[Stored data]
-- ==== Sys2Proof/Machine/Barrier.lean ====
section
/-! DEFINITION. Class 0xA, barriers (R357 to R363). -/

namespace Sys2Proof.Machine

/-! ### Checks (R358) -/

/-- `BARRIER` with its cause, for the whole fragment. -/
def barrierFault (cause b : Nat) : Stop := wholeTrap .barrier cause b

/-- Causes 1 and 7. -/
def Issue.barrierCheck (I : Issue) (b : Nat) : Option Stop :=
  if I.grid.kd.barrierCfg b = 0 then some (barrierFault 1 b)
  else if I.st.barMalformed I.group b then some (barrierFault 7 b)
  else none

/-- Cause 2. -/
def Issue.outsideRoles (I : Issue) (b : Nat) : Bool := !(I.group.roles.getD b 0).getLsbD (roleNat I.warp.role)

/-- The checks of an arriving instruction up to cause 4. -/
def Issue.arriveCheck (I : Issue) (b : Nat) : Option Stop :=
  match I.barrierCheck b with
  | some e => some e
  | none =>
    if I.outsideRoles b then some (barrierFault 2 b)
    else if I.group.isBroken b then some (barrierFault 4 b)
    else none

/-! ### Arriving (R354, R359) -/

/-- Whether some lane of the fragment has arrived already (cause 3). -/
def Issue.doubleArrival (I : Issue) (b : Nat) : Bool := I.frag.lanes &&& I.warp.la.getD b 0 != 0

/-- Bytes added, the arrival as a release at the group's scope (R270), and the completion test. A pending member waits for the
phase in progress to complete first. -/
def Issue.arriveAt (I : Issue) (b bytes : Nat) : Except Stop State :=
  match I.arriveCheck b with
  | some e => .error e
  | none =>
    if I.warp.pending.getLsbD b then .error (.wait I.st (.member b))
    else if I.doubleArrival b then .error (barrierFault 3 b)
    else match I.release I.st I.group.scope with
      | .error e => .error e
      | .ok s =>
        let s := if bytes = 0 then s else s.expectBytes I.group.uid b bytes
        .ok ((s.arrive I.ref.warp b I.frag.lanes).testBarrier I.group.uid b)

/-- `BARV`. -/
def execBarv (b : BitVec 4) (s : State) : Host.Outcome State Fault Refusal :=
  runInstr (.barv b) (fun I =>
    match I.arriveAt b.toNat 0 with
    | .error e => .error e
    | .ok s => .ok { st := s }) s

/-- `BARX`: with NA the bytes alone, and no arrival. Either form is a release at the group's scope (R270). -/
def execBarx (b : BitVec 4) (a : BitVec 6) (na : BitVec 1) (s : State) : Host.Outcome State Fault Refusal :=
  runInstr (.barx b a na) (fun I =>
    let n := (I.view.getS a.toNat).toNat
    if na = 1#1 then
      match I.barrierCheck b.toNat with
      | some e => .error e
      | none =>
        if I.group.isBroken b.toNat then .error (barrierFault 4 b.toNat)
        else match I.release I.st I.group.scope with
          | .error e => .error e
          | .ok s => .ok { st := (s.expectBytes I.group.uid b.toNat n).testBarrier I.group.uid b.toNat }
    else match I.arriveAt b.toNat n with
      | .error e => .error e
      | .ok s => .ok { st := s }) s

/-! ### Waiting (R360, R363) -/

/-- The wait of `BARW` with OWN = 1, and of `BSYNC`, for the phase of WPAR; `bs` is WPAR as it was when a `BSYNC` arrived. -/
def Issue.ownWait (I : Issue) (b : Nat) (wpar : BitVec 16) (bs : Bool) : Except Stop Done :=
  let p := wpar.getLsbD b
  if (I.st.barOf I.group.uid b).pseq.testBit 0 ≠ p then .ok { st := I.put (I.warp.setPar b (!p)) }
  else
    .error (.wait (I.put (I.warp.setFrag { I.frag with arrived := if bs then some wpar else none })) (.barrier b p true bs))

/-- `BARW`. -/
def execBarw (b : BitVec 4) (a : BitVec 6) (own : BitVec 1) (s : State) : Host.Outcome State Fault Refusal :=
  runInstr (.barw b a own) (fun I =>
    match I.barrierCheck b.toNat with
    | some e => .error e
    | none =>
      if I.group.isBroken b.toNat then .error (barrierFault 4 b.toNat)
      else if own = 1#1 then I.ownWait b.toNat I.warp.wpar false
      else
        let p := (I.view.getS a.toNat).getLsbD 0
        if (I.st.barOf I.group.uid b.toNat).pseq.testBit 0 ≠ p then .ok { st := I.st }
        else .error (.wait I.st (.barrier b.toNat p false false))) s

/-- `BSYNC`: it waits for the phase of WPAR as it was before its arrival, and an arrival that an earlier issue recorded is not made
again (R363). An overrun that its arrival finds faults it with the other waiters (R355). -/
def execBsync (b : BitVec 4) (s : State) : Host.Outcome State Fault Refusal :=
  runInstr (.bsync b) (fun I =>
    match I.frag.arrived with
    | some wpar =>
      match I.arriveCheck b.toNat with
      | some e => .error e
      | none => I.ownWait b.toNat wpar true
    | none =>
      match I.arriveAt b.toNat 0 with
      | .error e => .error e
      | .ok s =>
        let J := I.at s
        if J.group.isBroken b.toNat then
          .error (.trapAt s { code := .barrier, detail := 4, aux := BitVec.ofNat 32 b.toNat })
        else J.ownWait b.toNat I.warp.wpar true) s

/-! ### Reading and initialising (R361, R362) -/

/-- `BPHASE`. -/
def execBphase (b : BitVec 4) (d : BitVec 6) (s : State) : Host.Outcome State Fault Refusal :=
  runInstr (.bphase b d) (fun I =>
    match I.barrierCheck b.toNat with
    | some e => .error e
    | none =>
      let arrived := if I.warp.arrivedAt b.toNat then 2 else 0
      let par := if I.warp.wpar.getLsbD b.toNat then 1 else 0
      .ok { st := I.put ((I.warp.setS d.toNat (BitVec.ofNat 32 (I.st.barOf I.group.uid b.toNat).pseq)).setS (d.toNat + 1)
              (BitVec.ofNat 32 (arrived + par))) }) s

/-- Whether a barrier is busy (R362). A copy that is not Complete is one that the state still holds. -/
def State.barBusy (s : State) (gid b : Nat) : Bool :=
  let x := s.barOf gid b
  s.warps.any (fun w => w.group == gid && w.la.getD b 0 != 0) || x.exp != 0 || x.rcv != 0 || !(s.barWaiters gid b).isEmpty ||
    s.copies.any (fun c => c.group == gid && c.barrier == b)

/-- A barrier with new roles (R362). -/
def State.initBarrier (s : State) (gid b : Nat) (mask : BitVec 3) : State :=
  match s.group? gid with
  | none => s
  | some g =>
    let members := (s.warps.filter (fun w => w.group == gid && mask.getLsbD (roleNat w.role))).length
    let pseq := (s.barOf gid b).pseq
    let s := s.setGroup { g.setBroken b false with roles := g.roles.setIfInBounds b mask }
    let s := s.setBar gid b { cfg := 0x80 + mask.toNat, pseq := pseq, mem := members, join := 0, arr := 0, exp := 0, rcv := 0 }
    s.mapWarps gid (fun w => ((w.setLa b 0).setPar b (pseq.testBit 0)).setPending b false)

/-- `BINIT`. -/
def execBinit (b : BitVec 4) (a : BitVec 6) (s : State) : Host.Outcome State Fault Refusal :=
  runInstr (.binit b a) (fun I =>
    let x := I.view.getS a.toNat
    match I.barrierCheck b.toNat with
    | some e => .error e
    | none =>
      if I.group.isBroken b.toNat = false ∧ I.st.barBusy I.group.uid b.toNat = true then .error (barrierFault 5 b.toNat)
      else if x = 0 ∨ 8 ≤ x.toNat then .error (barrierFault 6 b.toNat)
      else .ok { st := (I.st.initBarrier I.group.uid b.toNat (x.setWidth 3)).testBarrier I.group.uid b.toNat }) s

end Sys2Proof.Machine
end

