/-- A copy whose writes have performed and are acknowledged: the credit is a release, and the accesses before it perform. -/
def State.closeCopy (s : State) (c : Copy) : State :=
  if ((s.group? c.group).map Group.scope).getD 0 = 0 ∨ c.kind = .cpyp then s.endCopy c
  else
    let upto := c.closing.getD (s.storeNumber c.core)
    let c := { c with closing := some upto }
    let s := (s.setCopy c).performWhere (fun e => e.core == c.core && decide (e.seq < upto))
    if s.creditWaits c then s else s.endCopy c

/-- COPY_COMPLETE: a Running copy of a core's unit moves its data; once every write has performed and is acknowledged, it credits its
barrier. -/
def execCopyComplete (core uid : Nat) (s : State) : Host.Outcome State Fault Refusal :=
  match s.copy? uid with
  | none => .next s
  | some c =>
    if c.core ≠ core ∨ c.running = false then .next s
    else
      let s := s.tryCopy c
      match s.copy? uid with
      | none => .next s
      | some c => .next (if c.sent = false ∨ s.copyOutstanding uid = true then s else s.closeCopy c)

end Sys2Proof.Machine
end

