def tileWordOk (w : Nat) : Bool :=
  w == 0 || (decide (w < 2 ^ 18) && field w 14 2 == 0 && field w 6 2 == 0 && field w 16 2 != 0 &&
    decide (1 ≤ field w 0 6) && decide (field w 0 6 ≤ 32) && decide (1 ≤ field w 8 6) && decide (field w 8 6 ≤ 32))

/-- The limits of R71 and R417, with the bytes of the descriptor for its zero fields. -/
def KernelDesc.ok (kd : KernelDesc) (m : List Host.Cell) : Bool :=
  let w := fun r => kd.warps.getD r (0, 0)
  decide (kd.itabn ≤ 65536) &&
  (List.range 3).all (fun r => decide ((w r).1 ≤ (w r).2) && decide ((w r).2 ≤ (if r = 2 then 128 else 16)) &&
    ((w r).1 == 0 || kd.entry.getD r 0 != 0xFFFFFFFF)) &&
  decide (1 ≤ kd.span) && decide (kd.span ≤ 8) && decide (1 ≤ kd.budget) && decide (kd.budget ≤ 16) &&
  memNat m 43 1 == 0 && decide (kd.sp ≤ 95) && decide (kd.ts ≤ 95) && decide (kd.rf + kd.sp + kd.ts ≤ 96) &&
  ((w 2).2 == 0 || decide (1 ≤ kd.rf)) && decide (kd.args ≤ 4096) && kd.args % 8 == 0 &&
  gridOk kd.grid.1.toNat kd.grid.2.1.toNat kd.grid.2.2.toNat && memNat m 60 4 % 8 == 0 &&
  kd.queues.all (fun q => queueWordOk q.toNat) && kd.bars.all (fun b => barrierByteOk b.toNat) &&
  kd.tiles.all (fun t => tileWordOk t.toNat) && Nat.land kd.fmtm.toNat 0xFFFF003F == 0 &&
  (List.range 10).all (fun i => !kd.fmtm.getLsbD (6 + i) || fmtLegal (kd.fmtw.getD i 0)) && memNat m 252 4 == 0

/-! ### The kernel table (R420 to R423) -/

/-- An entry that was never written. -/
def KernelEntry.none (part kid : Nat) : KernelEntry :=
  { part := part, kid := kid, wDesc := 0, wCode := 0, wItab := 0, wGen := 0, desc := 0, code := 0, itab := 0, gen := 0,
    valid := false, fail := false, slot := 0, step := 0, mode := .trusting, kd := KernelDesc.empty, commit := Option.none }

def KernelEntry.key (k : KernelEntry) : Nat := k.part * 4096 + k.kid

def State.kernelOr (s : State) (part kid : Nat) : KernelEntry := (s.kernel? part kid).getD (KernelEntry.none part kid)
def State.putKernel (s : State) (k : KernelEntry) : State := { s with kernels := insertBy KernelEntry.key k s.kernels }

/-- The scheduling mode of a number; 3 is undefined, and no commit accepts it. -/
def modeOfNat (n : Nat) : Mode :=
  match n with
  | 0 => .trusting
  | 1 => .checking
  | _ => .interlocked

/-- The mode of every warp admitted under an entry: a foreign stepping runs interlocked (R61, R419). -/
def KernelEntry.runsIn (k : KernelEntry) : Mode := if k.step = 1 then k.mode else .interlocked

/-- Whether a context may hold kernels (R421). -/
def CtxState.holds : CtxState → Bool
  | .created => true
  | .active => true
  | .suspended => true
  | _ => false

/-- The descriptor at a virtual address, when it can be read and keeps to its limits, with the state that the read leaves; or whether
the headbox has yet to reach it. -/
def State.readDescriptor (s : State) (c : Ctx) (va : Nat) : Except Bool (KernelDesc × State) :=
  if va % 64 ≠ 0 then .error false
  else match s.headboxRead c va 256 with
    | .error (_, .stalled _) => .error true
    | .error _ => .error false
    | .ok (bs, s) =>
      let m := memPut [] 0 bs
      if (KernelDesc.of m).ok m then .ok (KernelDesc.of m, s) else .error false

/-- A CFG word with a reserved bit at one or MODE 3, or a GEN word with one: R3 and R421 refuse the commit. -/
def KernelEntry.badWrite (k : KernelEntry) (cfg : Word) : Bool :=
  field cfg.toNat 22 7 != 0 || field cfg.toNat 2 6 != 0 || field cfg.toNat 0 2 == 3 || field k.wGen.toNat 16 16 != 0

/-- A commit that is refused. -/
def KernelEntry.refused (k : KernelEntry) : KernelEntry := { k with fail := true, commit := Option.none }

/-- The five fields committed at one instant, with the bits of CFG. -/
def KernelEntry.committed (k : KernelEntry) (cfg : Word) (valid : Bool) (kd : KernelDesc) : KernelEntry :=
  { k with
    desc := k.wDesc
    code := k.wCode
    itab := k.wItab
    gen := k.wGen.setWidth 16
    valid := valid
    fail := false
    slot := field cfg.toNat 16 6
    step := BitVec.ofNat 8 (field cfg.toNat 8 8)
    mode := modeOfNat (field cfg.toNat 0 2)
    kd := kd
    commit := Option.none }

/-- A write of CFG with V = 1. While the headbox cannot reach the descriptor, the commit waits (R436). -/
def State.commitKernel (s : State) (part kid : Nat) (cfg : Word) : State :=
  let k := s.kernelOr part kid
  match (s.ctx? part (field cfg.toNat 16 6)).filter (fun c => c.state.holds && !k.badWrite cfg) with
  | none => s.putKernel k.refused
  | some c =>
    match s.readDescriptor c k.wDesc.toNat with
    | .error true => s.putKernel { k with commit := some cfg }
    | .error false => s.putKernel k.refused
    | .ok (kd, s) => s.putKernel (k.committed cfg true kd)

/-- KERNEL_COMMIT. -/
def execKernelCommit (part kid : Nat) (cfg : BitVec 32) (s : State) : Host.Outcome State Fault Refusal :=
  if 6 ≤ part ∨ 4096 ≤ kid ∨ s.driverReaches = false then .next s else .next (s.commitKernel part kid cfg)

/-- The commits that wait are tried again. -/
def State.retryCommits (s : State) : State :=
  s.kernels.foldl (fun s k => k.commit.elim s (s.commitKernel k.part k.kid)) s
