-- ==== Sys2Proof/Machine/Links.lean ====
section
/-! DEFINITION. The events of the memory system and the links: store buffers, release tags, flows, permits, remote replies and the
host's accesses (R255, R256, R268, R346, R436 to R447). -/

namespace Sys2Proof.Machine

/-! ### Store buffers and release tags (R256, R268) -/

/-- STORE_BUFFER_TIMEOUT: entries 4,096 clocks old perform. -/
def execStoreBufferTimeout (core : Nat) (s : State) : Host.Outcome State Fault Refusal :=
  .next (s.performWhere (fun e => e.core == core && decide (e.since + 4096 ≤ s.clock core)))

/-- The die on which a device line is homed. -/
def lineDie (line : Nat) : Nat := dieOfKey (128 * line)

/-- Whether a class 3 message goes from a die to a die now (R273, R442). -/
def State.dieCrosses (s : State) (a b : Nat) : Bool := s.crosses a 3 (dieKey b)

/-- A tag changed, or gone. -/
def State.mapTag (s : State) (t : Tag) (f : Tag → Option Tag) : State :=
  { s with tags := s.tags.filterMap (fun x => if x = t then f x else some x) }

/-- The drain request of a tag: its core performs its entries up to the tag's. -/
def State.drainTag (s : State) (t : Tag) : State :=
  if t.draining = false ∨ t.drained = true ∨ s.dieCrosses (lineDie t.line) (dieOf t.core) = false then s
  else
    let s := s.mapTag t (fun t => some { t with drained := true })
    (s.cross (Sender.ofDie (lineDie t.line) 6 0) 3 (dieKey (dieOf t.core))).performWhere (fun e => e.core == t.core && decide (e.seq ≤ t.seq))

/-- PROMOTION_DRAIN_REQUEST. -/
def execPromotionDrainRequest (line : Nat) (s : State) : Host.Outcome State Fault Refusal :=
  .next ((s.tagsOf line).foldl State.drainTag s)

/-- The reply to a drain, once the entries have performed and are acknowledged: the slice clears the tag. -/
def State.replyTag (s : State) (t : Tag) : State :=
  if t.drained = false ∨ s.unperformed t.core (t.seq + 1) = true ∨ s.unacknowledged t.core (t.seq + 1) = true ∨
      s.dieCrosses (dieOf t.core) (lineDie t.line) = false then s
  else (s.mapTag t (fun _ => none)).cross (Sender.ofDie (dieOf t.core) 6 0) 3 (dieKey (lineDie t.line))

/-- PROMOTION_DRAIN_REPLY: reads that wait for the tag go on. -/
def execPromotionDrainReply (line : Nat) (s : State) : Host.Outcome State Fault Refusal :=
  .next ((s.tagsOf line).foldl State.replyTag s)

/-! ### Flows (R439, R441) -/

/-- The link that a flow uses. -/
def State.flowLink (s : State) (f : Flow) : Option Nat := s.pathTo f.die f.target

/-- The messages that no acknowledgement has freed. -/
def State.allHeld (s : State) : List Message := s.flows.flatMap Flow.held

/-- Whether a message stays behind another that has not arrived: a read behind its core's earlier store to the line (R220), and a
write of a copy behind an earlier one of it to a byte (R321). -/
def Message.follows (m e : Message) : Bool :=
  decide (e.uid < m.uid) && (match m.kind, e.kind with
    | .copyWrite c _ none, .copyWrite d _ none => c == d && rangesMeet m.key m.data.length e.key e.data.length
    | .read _, _ => e.ordered && e.core == m.core && lineOf e.key == lineOf m.key && !e.performed
    | _, _ => false)

/-- The message of a flow that arrives next: the first in sequence in classes 1 and 3, any one in classes 0 and 2; those beyond the
limit of unacknowledged ones are not sent yet (R441). -/
def State.arriving (s : State) (f : Flow) : Option Message :=
  let ms := (f.held.take flowLimit).filter (fun m => !m.delivered)
  if f.cls % 2 = 1 then ms.head?
  else
    let free := ms.filter (fun m => !s.allHeld.any (fun e => !e.delivered && m.follows e) && !s.allHeld.any (fun e =>
      (m.kind matches .read _) && m.follows e))
    if free.isEmpty then none else free[(Config.freeWord s.draws f.id).toNat % free.length]?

Problem description
Looking at the entries above, can you reproduce exactly the lines from the one that holds "decide (1 ≤ field w 0" through the one that holds "kd.queues.all (fun q", and only those?

Final answer
    decide (1 ≤ field w 0 6) && decide (field w 0 6 ≤ 32) && decide (1 ≤ field w 8 6) && decide (field w 8 6 ≤ 32))

/-- The limits of R71 and R417, with the bytes of the descriptor for its zero fields. -/
def KernelDesc.ok (kd : KernelDesc) (m : List Host.Cell) : Bool :=
  let w := fun r => kd.warps.getD r (0, 0)
  decide (kd.itabn ≤ 65536) &&
  (List.range 3).all (fun r => decide ((w r).1 ≤ (w r).2) && decide ((w r).2 ≤ (if r = 2 then 128 else 16)) &&
    ((w r).1 == 0 || kd.entry.getD r 0 != 0xFFFFFFFF)) &&
  decide (1 ≤ kd.span) && decide (kd.span ≤ 8) && decide (1 ≤ kd.budget) && decide (kd.budget ≤ 16) &&
  memNat m 43 1 == 0 && decide (kd.sp ≤ 95) && decide (kd.ts ≤ 95) && decide (kd.rf + kd.sp + kd.ts ≤ 96) &&
  ((w 2).2 == 0 || decide (1 ≤ kd.rf)) && decide (kd.args ≤ 4096) && kd.args % 8 == 0 &&
  gridOk kd.grid.1.toNat kd.grid.2.1.toNat kd.grid.2.2.toNat && memNat m 60 4 % 8 == 0 &&
  kd.queues.all (fun q => queueWordOk q.toNat) && kd.bars.all (fun b => barrierByteOk b.toNat) &&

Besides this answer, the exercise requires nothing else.